▶ Assignment
Every line from the one with "(desc (force up" to the one with "item := coItem", including those two, is to be copied exactly; all other lines of the entries below are left out.

▶ Dataset
-- ==== Sys2Proof/Tests/Slice0.lean ====
section
/-! SUPPORT. Tests: ill-formed commands that WellFormed refuses, words and worked examples of the spec, and for each statement
that has hypotheses states and operands that meet them, at the boundary of their ranges. -/

namespace Sys2Proof.Tests

open Sys2Proof Sys2Proof.Machine Sys2Proof.Claim

/-! ## States -/

/-- A module that is ready and Active. -/
def up : Mach :=
  (({ Mach.reset with power := { PowerSt.reset with pwrOk := true, on := true, ready := true } } : Mach).setLive secPage Reg.SEC.BOOT_STATE 0xA).setLive
    pwrPage Reg.PWR.STATE 1
def st (m : Mach) : State := ⟨[], m⟩
/-- A running context. -/
def busyCtx : Ctx := { Ctx.reset with state := .running, pc := 0x100, g := [(1, 0xFFFFFFFFFFFFFFFF), (2, 0x40)] }
/-- Context 0 of CELL[0] runs. -/
def cell (x : Ctx) : Mach := (up.setCtx 0 0 x).setUnit 0 { UnitSt.reset with lastSel := some 0 }
/-- Context 15 of SOLV[19] runs. -/
def scell (x : Ctx) : Mach := (up.setCtx 199 15 x).setUnit 199 { UnitSt.reset with lastSel := some 15 }
def own (v : Word) : RegWrite := ⟨.hostA, .full, v⟩
/-- A staged field in force. -/
def force (m : Mach) (p : Page) (f : Fld) (v : Nat) (i : Nat := 0) : Mach :=
  m.setReg p (f.off + 0x400 + i * f.stride) (setFld (m.reg p (f.off + 0x400 + i * f.stride)) f.hi f.lo v)
/-- Bytes at an address of the pond of CELL[0]. -/
def poke (m : Mach) (a : Nat) (v n : Nat) : Mach := m.wrBytes (pondKey 0 a) (toBytes n v) false
/-- Two bytes in the pond that end in a set sign bit. -/
def loads : Mach := poke (cell { busyCtx with g := [(1, 0x1002), (2, 0x3FFFFF), (3, 0x1007), (4, 0x1010)] }) 0x1002 0x80FF 2
def loadsBad : Mach := loads.wrBytes (pondKey 0 0x1010) [1] true
/-- Context 0 of CELL[0] owns the awake vector unit and has a save slot. -/
def vecCtx : Ctx := { busyCtx with vl := 3, g := [(1, 0x1000), (2, 4)] }
def vcell : Mach := force ((up.setCtx 0 0 vecCtx).setUnit 0 { UnitSt.reset with lastSel := some 0, vOwner := some 0 }) (unitPage 0) Reg.CELL.VSAVE_VALID 1
def vscell : Mach :=
  force ((up.setCtx 199 15 { vecCtx with g := [(1, 3), (2, 0)] }).setUnit 199 { UnitSt.reset with lastSel := some 15, vOwner := some 15 })
    (unitPage 199) Reg.CELL.VSAVE_VALID 1 15
/-- Words in memory. -/
def desc (m : Mach) (key : Nat) (ws : List Nat) : Mach := m.wrBytes key (ws.flatMap (toBytes 8)) false
def descCtx : Ctx := { busyCtx with g := [(1, 0x1000)] }
/-- One product of BF16 elements, drained to FP32. -/
def mxDesc : List Nat := [2 * 2^5 + 2 * 2^9 + 2^13 + 2^23 + 0xFFFF * 2^32, 1 + 2^16 + 2^23, 0, 0x2000, 0x3000, 0x4000, 0, 0]
/-- The same that holds its tile. -/
def mxHold : List Nat := [2 * 2^5 + 2 * 2^9 + 2^13 + 0x12 * 2^32, 1 + 2^16 + 2^23, 0, 0x2000, 0x3000, 0x4000, 0, 0]
/-- The same that continues and drains. -/
def mxMore : List Nat := [2 * 2^5 + 2 * 2^9 + 2^13 + 2^22 + 2^23 + 0x13 * 2^32, 1 + 2^16 + 2^23, 0, 0x2000, 0x3000, 0x4000, 0, 0]
def mxItem (w : List Nat) : MxItem := { ctx := 0, words := w, slot := 0x10000, seed := 0, step := 0, tol := 0, retry := false, first := true }
def mcell (w : List Nat) : Mach := desc (cell descCtx) (pondKey 0 0x1000) w
/-- A dense problem of one unknown in FP64, due at hive time d. -/
def svDesc (d : Nat) : List Nat := [5 * 2^4 * 0 + 2^12 + 0x77 * 2^32, 1, 0, 0, 0x2000, 0x4000 + 0x6000 * 2^24, 0x8000 + 0xA000 * 2^24, 0, d, 0, 0, 0, 0, 0, 0, 0]
def locked : Mach := (up.setLive timePage Reg.TIME.STATUS_STATE 2).setLive timePage Reg.TIME.STATUS_VALID 1
def solver (w : List Nat) : Mach :=
  desc ((locked.setCtx 199 15 { descCtx with mx := .empty }).setUnit 199 { UnitSt.reset with lastSel := some 15 }) (pondKey 199 0x1000) w
def svItem (w : List Nat) : SvItem := (up.svItem 19 15 none w)
/-- A copy of n bytes inside the pond. -/
def dmDesc (n : Nat) : List Nat := [8 * 2^4 + 8 * 2^8 + 9 * 2^32, 0x2000, 0x3000, n, 0, 0, 0, 0]
/-- An ORDERED integer sum of group 63 into pool scratch of slice 19. -/
def dmSum (ord ticket : Nat) : List Nat :=
  [8 + 11 * 2^4 + 11 * 2^8 + ord * 2^14 + 63 * 2^16 + 9 * 2^32, 0x2000, 3 * 2^60 + 19 * 2^48 + 0x40, 1 + ticket * 2^32, 0, 0, 0, 0x5000]
def dmItem (w : List Nat) : DmaItem :=
  { id := 5, ctx := 0, words := w, seed := 0, denorm := true, starveThr := 4, started := true, startedAt := 0, starved := false,
    buffered := false, performed := false, code := 0, poison := false, wrote := [], old := [] }
def svQueued : Mach := (solver (svDesc (2^40))).setSv 19 { SvSt.reset with queue := [svItem (svDesc (2^40))] }
/-- A running solve: minimise x·x / 2 from 0. -/
def svProb : SvProb :=
  { qp := { n := 1, h := [[(0, 0x3FF0000000000000)]], f := [0], a := [], b := [], rows := [], const := 0, stages := [], qN := [], x0 := [] },
    cur := ⟨[0], [], []⟩, curRes := ⟨0, 0, 0, 0, 0⟩, best := none, copy := [], iters := 0, npiv := 0, nrefact := 0, status := none, flags := 0, retCur := false, key := [] }
def svRunning (begun : Bool) : SvRun := { item := svItem (svDesc (2^40)), tStart := 0, begun := begun, probs := [svProb], bwd := [], patch := 0, inject := false }
def svInit : Mach := svQueued.setSv 19 { SvSt.reset with running := some (svRunning false) }
def svIter : Mach := svQueued.setSv 19 { SvSt.reset with running := some (svRunning true) }
/-- A retained factorisation of the problem of svDesc, and a backward that uses and releases it. -/
def svRetained : SvSlot :=
  { tag := 0x77, status := 0, form := 0, w1 := 1, w2 := 0, pattern := 0, mfmt := 0, vfmt := 0, reg := false,
    facts := [.dense { l := [[]], d := [0x3FF0000000000000] }] }
def bwDesc : List Nat :=
  [1 + 2^5 + 0x78 * 2^32, 2, 0x77, 0x8000 + 0xC000 * 2^24, 0x2000 + 0xD000 * 2^24, 0xE000 + 0xF000 * 2^24, 0, 0, 0, 0, 0, 0, 0, 0, 0, 0]
/-- A module with the region table of R276. -/
def mapped : Mach := up.defaultRegions
def withInject (m : Mach) (p : Page) (v : Word) : Mach := m.setHdr p { m.hdr p with inject := v }
/-- Queue 0 from CELL[0] to CELL[1], queue 1 of CELL[0] with itself; context 0 is at both ends. -/
def map2 : StageMap :=
  { mapId := 7, tfoot := 0, sfoot := 0,
    parts := [⟨0, false, 0, 0, 0, 0⟩, ⟨1, false, 1, 0, 0, 0⟩],
    queues := [⟨0, 1, 2, 1, 2, 0, 0x1000, 0x2000⟩, ⟨0, 0, 2, 1, 0, 0, 0x3000, 0⟩, ⟨1, 0, 2, 1, 2, 0, 0x5000, 0x4000⟩] }
def queues (g1 : Word) (qs : List (Nat × QState)) : Mach :=
  let m := (cell { busyCtx with g := if g1 = 0 then [] else [(1, g1)] }).setCombMaps 0 { CombMaps.empty with inForce := some map2 }
  { m with queue := { m.queue with qs := qs } }
def lq (m : Mach) (k : Nat) : LiveQueue := (m.liveQueues.getD k ⟨0, ⟨0, 0, 0, 0, 0, 0, 0, 0⟩, ⟨0, false, 0, 0, 0, 0⟩, ⟨0, false, 0, 0, 0, 0⟩⟩)
def q0 : QState := QState.fresh 0 2
/-- A stage map of one part whose queue leads to itself. -/
def loadable : Mach :=
  (desc (force up (poolPage 0) Reg.POOL.SCRATCH_MIB 1) (scratchKey 0 0x40) [7 + 2^16 + 2^32, 0x10000, 0, 0, 0, 0, 0, 0, 0, 0, 0, 0, 0, 0, 0, 0, 2^21 + 2^29, 0x380000]).setCombMaps 0
    { CombMaps.empty with loading := some 0x3000000000000040 }
/-- A reduce-scatter of one FP32 element in group 5, of which engine 0 is the only rank. -/
def coDesc : List Nat := [2 + 5 * 2^4 + 2^10 + 2^14 + 0x22 * 2^32, 0, 1, 0x2000, 0x3000, 0, 0, 0, 0, 0, 0, 0, 0x4000, 0, 0, 0]
def grp5 (m : Mach) : Mach := m.setGroup 0 5 { rec? := some [⟨0, 0, 0⟩], pend := none, epoch := 0, seq := 3 }
def coItem (w : List Nat) : CollItem := { id := 0, unit := 0, ctx := 0, ring := none, words := w, seed := 0, bufs := (0, 0) }
def coRunning (w : List Nat) : CollRun :=
  { item := coItem w, opseq := 0, ranks := [⟨0, 0, 0⟩], nextRanks := [], nodes := [], cov := [(0, 1)], fails := [], view := 0, gates := 0,
    gatesSent := false, gate := false, layers := [], released := 0, barrier := none, phase := 0, code := 0, ending := none, poisoned := false, last := 0 }
/-- A gather-ahead of two layers, TAG 0x33, in progress: layer 0 is complete. -/
def gather : List Nat := [3 + 5 * 2^4 + 0x33 * 2^32, 0, 0, 0, 0x3000, 0x5000, 0x100, 0, 0, 0, 2, 0, 0x4000, 0, 0, 0, 0, 2^40 * 0 + 1 + 2^40, 0, 0, 0, 1 + 2^40, 0, 0]
def gatherRun : CollRun :=
  { coRunning gather with layers := [⟨[0, 1 + 2^40, 0, 0], [(0, 1)], true⟩, ⟨[0, 1 + 2^40, 0, 0], [], false⟩] }
/-- Module (0, 0) of a torus of 3 by 3 with all ports up. -/
def grid : Mach :=
  let m := force (force up routerPage Reg.ROUTER.ROUTERCTL_DIM_X 3) routerPage Reg.ROUTER.ROUTERCTL_DIM_Y 3
  ((m.setLive (portPage 0) Reg.PORT.STATE 2).setLive (portPage 1) Reg.PORT.STATE 2).setLive (portPage 3) Reg.PORT.STATE 3
/-- A packet of one 64-byte unit to module (x, y). -/
def pkt (tc kind x y : Nat) : Packet := plainPacket tc kind 9 x y 0 (List.replicate 64 0) (List.replicate 8 false)
def control (type : Nat) (w1 w2 : Nat) : Packet :=
  let p := plainPacket 1 4 0 0 0 0 (toBytes 8 (2^32 + type * 2^37) ++ toBytes 8 w1 ++ toBytes 8 w2 ++ List.replicate 40 0) (List.replicate 8 false)
  let q := { p with srcX := 1 }
  { q with crc := q.crcNow }
def arrives (m : Mach) (p : Packet) : Mach := { m with fab := { m.fab with arrived := [⟨p, none, none⟩] } }
def toOne : FlowId := ⟨1, false, 1, 0, false, false⟩
def outOne : OutPkt := ⟨pkt 1 0 1 0, .nobody, 0, 0, [(1, 0)], 5000, 2⟩
def flowOne (resync : Option Nat) : FlowTx := { FlowTx.empty toOne with next := 1, out := if resync.isSome then [] else [outOne], resync := resync, resyncFrom := [(1, 0)], rto := 5000, retry := 2 }
def flows (m : Mach) (f : FlowTx) : Mach := { m with fab := { m.fab with tx := [f] } }
/-- An entry of the calendar of port 0 that opens at 0: kind, index and destination. -/
def slotted (w0 w1 : Nat) (m : Mach) : Mach := ((m.setCalWord 0 0 256 (BitVec.ofNat 64 w0)).setCalWord 0 0 264 (BitVec.ofNat 64 w1)).setCalWord 0 0 0 1000
/-- Object 0xFFF: a leaf of two participants under (1, 0), in a job of four. -/
def leaf : BarObj := { BarObj.reset with cfg := 1 + 2 * 2^4 + 2^14 + 4 * 2^32 }
def barrier (b : BarObj) (m : Mach) : Mach := m.setBar 0xFFF b
def waits (w : Wait) : Ctx := { busyCtx with state := .waiting, wait := w }
def arrival (parity : Bool) : BarMsg := ⟨0xFFF, 1, 0, parity, 2, 1000⟩
def drains (c : SpareCopy) : Mach := { mapped with spare := { SpareSt.reset with copies := [c] } }
/-- Digest engine 7 with a window of 64 bytes at 0. -/
def digest (s : Nat) : Mach := (mapped.setLive (digPage 7) Reg.DIG.STATE s).setLive (digPage 7) Reg.DIG.LEN 64
def rasImage (a b : Nat) : Mach := { mapped with ras := { mapped.ras with imgBusy := b, imgAddr := a } }
def firmware (n : Nat) : Mach := up.setFwState n
/-- Host B with an armed heartbeat of 7. -/
def beating : Mach :=
  { ((up.setLive (hostPage 1) Reg.HOST.PORT_STATE_HB_ARMED 1).setLive (hostPage 1) Reg.HOST.HEARTBEAT 7) with ticks := 10000000000 }
/-- Ring 8191 of port A: 16 entries, vector 2047, for a target. -/
def ringFor (kind target : Nat) : RingSt :=
  { RingSt.reset with state := .active, cfg := BitVec.ofNat 64 (4 + 2^6 + kind * 2^7 + target * 2^10 + 2047 * 2^22 + 2^33 + 2^34 + 2^35) }
def ringed (x : RingSt) (m : Mach) : Mach := (m.setRing 8191 x).setLive (hostPage 0) Reg.HOST.IFLEVEL_CHOSEN 3
/-- A submission entry with TAG 0xFFFF. -/
def entry (op : Nat) (rest : List Nat) : List Nat := (op + 0xFFFF * 2^32) :: (rest ++ List.replicate (7 - rest.length) 0)
def answered (err ep : Bool) (d : Bytes) : HostData := [⟨err, d.map (fun b => (b, ep))⟩]
def hostData (w : List Nat) : HostData := answered false false (w.map (toBytes 8)).flatten
def started (w : List Nat) (placed : Bool) : RingEnt := { index := 0, words := w, placed := placed, bad := false, outcome := none, time := 0 }
/-- The ring has started one entry. -/
def oneEntry (kind target : Nat) (w : List Nat) : Mach := ringed { ringFor kind target with started := [started w false], sqHead := 1, sqTail := 1 } mapped
/-- The descriptor of a ring. -/
def descData (w : List Nat) : HostData := answered false false ((w ++ List.replicate (16 - w.length) 0).map (toBytes 8)).flatten
/-- A BOOT_SELECT record that names B. -/
def selB : List FlashRecord := [⟨6, 1, 1, true, true, .bootSelect true⟩]
def failedPort (x : HostPort) (m : Mach) : Mach := (m.setLive (hostPage 1) Reg.HOST.PORT_STATE_FAILED 1).setPort 1 x
/-- The reduce-scatter with its data in memory. -/
def coFar : List Nat :=
  [2 + 5 * 2^4 + 2^10 + 2^14 + 0x22 * 2^32, 0, 1, 4 * 2^60 + 0x2000, 4 * 2^60 + 0x3000, 0, 0, 0, 0, 0, 0, 0, 4 * 2^60 + 0x4000, 0, 0, 0]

▶ Your solution
  (desc (force up (poolPage 0) Reg.POOL.SCRATCH_MIB 1) (scratchKey 0 0x40) [7 + 2^16 + 2^32, 0x10000, 0, 0, 0, 0, 0, 0, 0, 0, 0, 0, 0, 0, 0, 0, 2^21 + 2^29, 0x380000]).setCombMaps 0
    { CombMaps.empty with loading := some 0x3000000000000040 }
/-- A reduce-scatter of one FP32 element in group 5, of which engine 0 is the only rank. -/
def coDesc : List Nat := [2 + 5 * 2^4 + 2^10 + 2^14 + 0x22 * 2^32, 0, 1, 0x2000, 0x3000, 0, 0, 0, 0, 0, 0, 0, 0x4000, 0, 0, 0]
def grp5 (m : Mach) : Mach := m.setGroup 0 5 { rec? := some [⟨0, 0, 0⟩], pend := none, epoch := 0, seq := 3 }
def coItem (w : List Nat) : CollItem := { id := 0, unit := 0, ctx := 0, ring := none, words := w, seed := 0, bufs := (0, 0) }
def coRunning (w : List Nat) : CollRun :=
  { item := coItem w, opseq := 0, ranks := [⟨0, 0, 0⟩], nextRanks := [], nodes := [], cov := [(0, 1)], fails := [], view := 0, gates := 0,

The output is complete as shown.